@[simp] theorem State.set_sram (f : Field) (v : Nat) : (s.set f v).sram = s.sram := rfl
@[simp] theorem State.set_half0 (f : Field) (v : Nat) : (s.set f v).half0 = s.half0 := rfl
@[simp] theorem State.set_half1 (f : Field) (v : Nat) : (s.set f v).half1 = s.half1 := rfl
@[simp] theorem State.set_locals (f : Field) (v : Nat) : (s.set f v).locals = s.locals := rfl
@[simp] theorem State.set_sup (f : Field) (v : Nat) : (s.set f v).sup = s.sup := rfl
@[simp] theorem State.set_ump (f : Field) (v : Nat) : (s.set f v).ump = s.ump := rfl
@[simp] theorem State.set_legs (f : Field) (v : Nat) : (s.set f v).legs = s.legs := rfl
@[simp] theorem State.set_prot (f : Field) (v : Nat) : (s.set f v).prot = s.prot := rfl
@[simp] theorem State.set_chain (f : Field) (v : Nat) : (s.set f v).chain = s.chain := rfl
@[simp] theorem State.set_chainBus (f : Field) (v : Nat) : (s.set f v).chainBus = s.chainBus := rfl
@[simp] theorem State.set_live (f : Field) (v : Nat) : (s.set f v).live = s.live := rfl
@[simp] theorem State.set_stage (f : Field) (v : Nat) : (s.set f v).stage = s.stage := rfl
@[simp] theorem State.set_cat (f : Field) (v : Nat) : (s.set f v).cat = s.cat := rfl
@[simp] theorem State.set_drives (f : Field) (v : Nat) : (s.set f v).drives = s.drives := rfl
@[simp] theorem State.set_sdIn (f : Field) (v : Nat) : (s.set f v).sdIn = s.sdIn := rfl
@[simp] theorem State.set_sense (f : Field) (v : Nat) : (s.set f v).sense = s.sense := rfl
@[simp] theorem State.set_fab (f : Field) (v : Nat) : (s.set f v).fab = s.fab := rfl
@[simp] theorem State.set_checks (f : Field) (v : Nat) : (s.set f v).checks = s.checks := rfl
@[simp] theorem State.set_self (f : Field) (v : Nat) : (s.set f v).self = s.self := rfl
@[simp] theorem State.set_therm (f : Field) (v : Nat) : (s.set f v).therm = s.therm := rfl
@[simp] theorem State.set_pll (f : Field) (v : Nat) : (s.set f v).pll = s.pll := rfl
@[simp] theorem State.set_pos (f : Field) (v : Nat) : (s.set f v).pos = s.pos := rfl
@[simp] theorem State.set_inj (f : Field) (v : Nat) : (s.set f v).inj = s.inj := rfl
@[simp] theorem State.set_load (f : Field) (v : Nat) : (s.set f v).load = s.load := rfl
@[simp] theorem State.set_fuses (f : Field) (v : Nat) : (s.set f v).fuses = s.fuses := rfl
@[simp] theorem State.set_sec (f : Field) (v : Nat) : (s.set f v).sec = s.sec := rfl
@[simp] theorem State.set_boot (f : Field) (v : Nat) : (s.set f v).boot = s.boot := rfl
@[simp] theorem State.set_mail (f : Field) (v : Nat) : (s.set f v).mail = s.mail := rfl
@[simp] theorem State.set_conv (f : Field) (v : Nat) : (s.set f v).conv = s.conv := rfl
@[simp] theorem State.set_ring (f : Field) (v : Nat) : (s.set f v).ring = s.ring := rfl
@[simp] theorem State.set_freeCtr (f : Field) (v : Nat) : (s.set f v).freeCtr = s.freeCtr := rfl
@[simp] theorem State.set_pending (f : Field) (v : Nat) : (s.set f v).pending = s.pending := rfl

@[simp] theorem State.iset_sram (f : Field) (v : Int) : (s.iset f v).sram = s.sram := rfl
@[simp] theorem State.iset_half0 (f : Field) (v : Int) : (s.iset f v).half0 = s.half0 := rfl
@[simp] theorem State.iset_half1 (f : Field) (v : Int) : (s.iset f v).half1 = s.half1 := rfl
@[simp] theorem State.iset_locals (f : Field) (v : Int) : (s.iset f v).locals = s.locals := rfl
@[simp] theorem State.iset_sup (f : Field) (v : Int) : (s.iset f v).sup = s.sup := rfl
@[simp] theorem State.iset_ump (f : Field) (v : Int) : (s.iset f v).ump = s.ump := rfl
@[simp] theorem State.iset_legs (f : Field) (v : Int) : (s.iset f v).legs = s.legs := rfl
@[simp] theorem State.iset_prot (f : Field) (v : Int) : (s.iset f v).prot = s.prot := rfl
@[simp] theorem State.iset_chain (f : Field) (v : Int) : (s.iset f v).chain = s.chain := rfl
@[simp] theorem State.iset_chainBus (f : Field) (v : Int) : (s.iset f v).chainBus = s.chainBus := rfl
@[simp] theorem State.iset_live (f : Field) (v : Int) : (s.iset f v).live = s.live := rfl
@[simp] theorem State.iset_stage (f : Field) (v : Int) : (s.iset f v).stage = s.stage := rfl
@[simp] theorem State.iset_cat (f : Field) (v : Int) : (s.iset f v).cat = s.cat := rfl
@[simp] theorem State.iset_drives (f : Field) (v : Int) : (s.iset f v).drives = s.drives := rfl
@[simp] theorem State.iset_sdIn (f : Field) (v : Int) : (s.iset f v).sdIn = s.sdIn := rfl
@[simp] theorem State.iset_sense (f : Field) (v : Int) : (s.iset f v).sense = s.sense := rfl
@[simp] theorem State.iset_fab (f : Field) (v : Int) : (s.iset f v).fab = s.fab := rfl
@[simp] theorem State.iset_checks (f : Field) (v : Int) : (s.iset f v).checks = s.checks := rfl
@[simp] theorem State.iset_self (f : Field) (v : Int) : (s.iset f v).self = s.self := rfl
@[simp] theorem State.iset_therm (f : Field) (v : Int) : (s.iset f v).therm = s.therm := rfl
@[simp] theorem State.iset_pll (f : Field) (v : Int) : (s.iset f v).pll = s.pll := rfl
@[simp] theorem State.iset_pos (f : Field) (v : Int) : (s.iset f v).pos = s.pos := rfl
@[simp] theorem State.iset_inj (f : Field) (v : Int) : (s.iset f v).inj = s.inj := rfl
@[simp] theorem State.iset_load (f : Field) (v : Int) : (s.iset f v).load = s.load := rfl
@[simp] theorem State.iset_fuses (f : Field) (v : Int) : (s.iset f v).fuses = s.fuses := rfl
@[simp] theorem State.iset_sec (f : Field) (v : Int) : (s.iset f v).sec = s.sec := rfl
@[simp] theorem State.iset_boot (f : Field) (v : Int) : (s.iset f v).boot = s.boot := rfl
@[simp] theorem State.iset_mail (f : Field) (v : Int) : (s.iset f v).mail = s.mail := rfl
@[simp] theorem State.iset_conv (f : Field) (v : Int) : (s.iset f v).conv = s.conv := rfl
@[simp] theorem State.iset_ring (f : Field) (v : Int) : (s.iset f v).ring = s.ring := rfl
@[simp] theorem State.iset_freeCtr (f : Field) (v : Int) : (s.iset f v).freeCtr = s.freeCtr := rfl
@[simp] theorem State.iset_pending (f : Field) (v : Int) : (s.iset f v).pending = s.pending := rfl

______________________________

Set down, exactly as they appear above, all lines from the one that has "(s.set f v).ump = s.ump := rfl" down to the one that has "(s.set f v).stage = s.stage := rfl", including those two and no others.

◆ Result for this task:
@[simp] theorem State.set_ump (f : Field) (v : Nat) : (s.set f v).ump = s.ump := rfl
@[simp] theorem State.set_legs (f : Field) (v : Nat) : (s.set f v).legs = s.legs := rfl
@[simp] theorem State.set_prot (f : Field) (v : Nat) : (s.set f v).prot = s.prot := rfl
@[simp] theorem State.set_chain (f : Field) (v : Nat) : (s.set f v).chain = s.chain := rfl
@[simp] theorem State.set_chainBus (f : Field) (v : Nat) : (s.set f v).chainBus = s.chainBus := rfl
@[simp] theorem State.set_live (f : Field) (v : Nat) : (s.set f v).live = s.live := rfl
@[simp] theorem State.set_stage (f : Field) (v : Nat) : (s.set f v).stage = s.stage := rfl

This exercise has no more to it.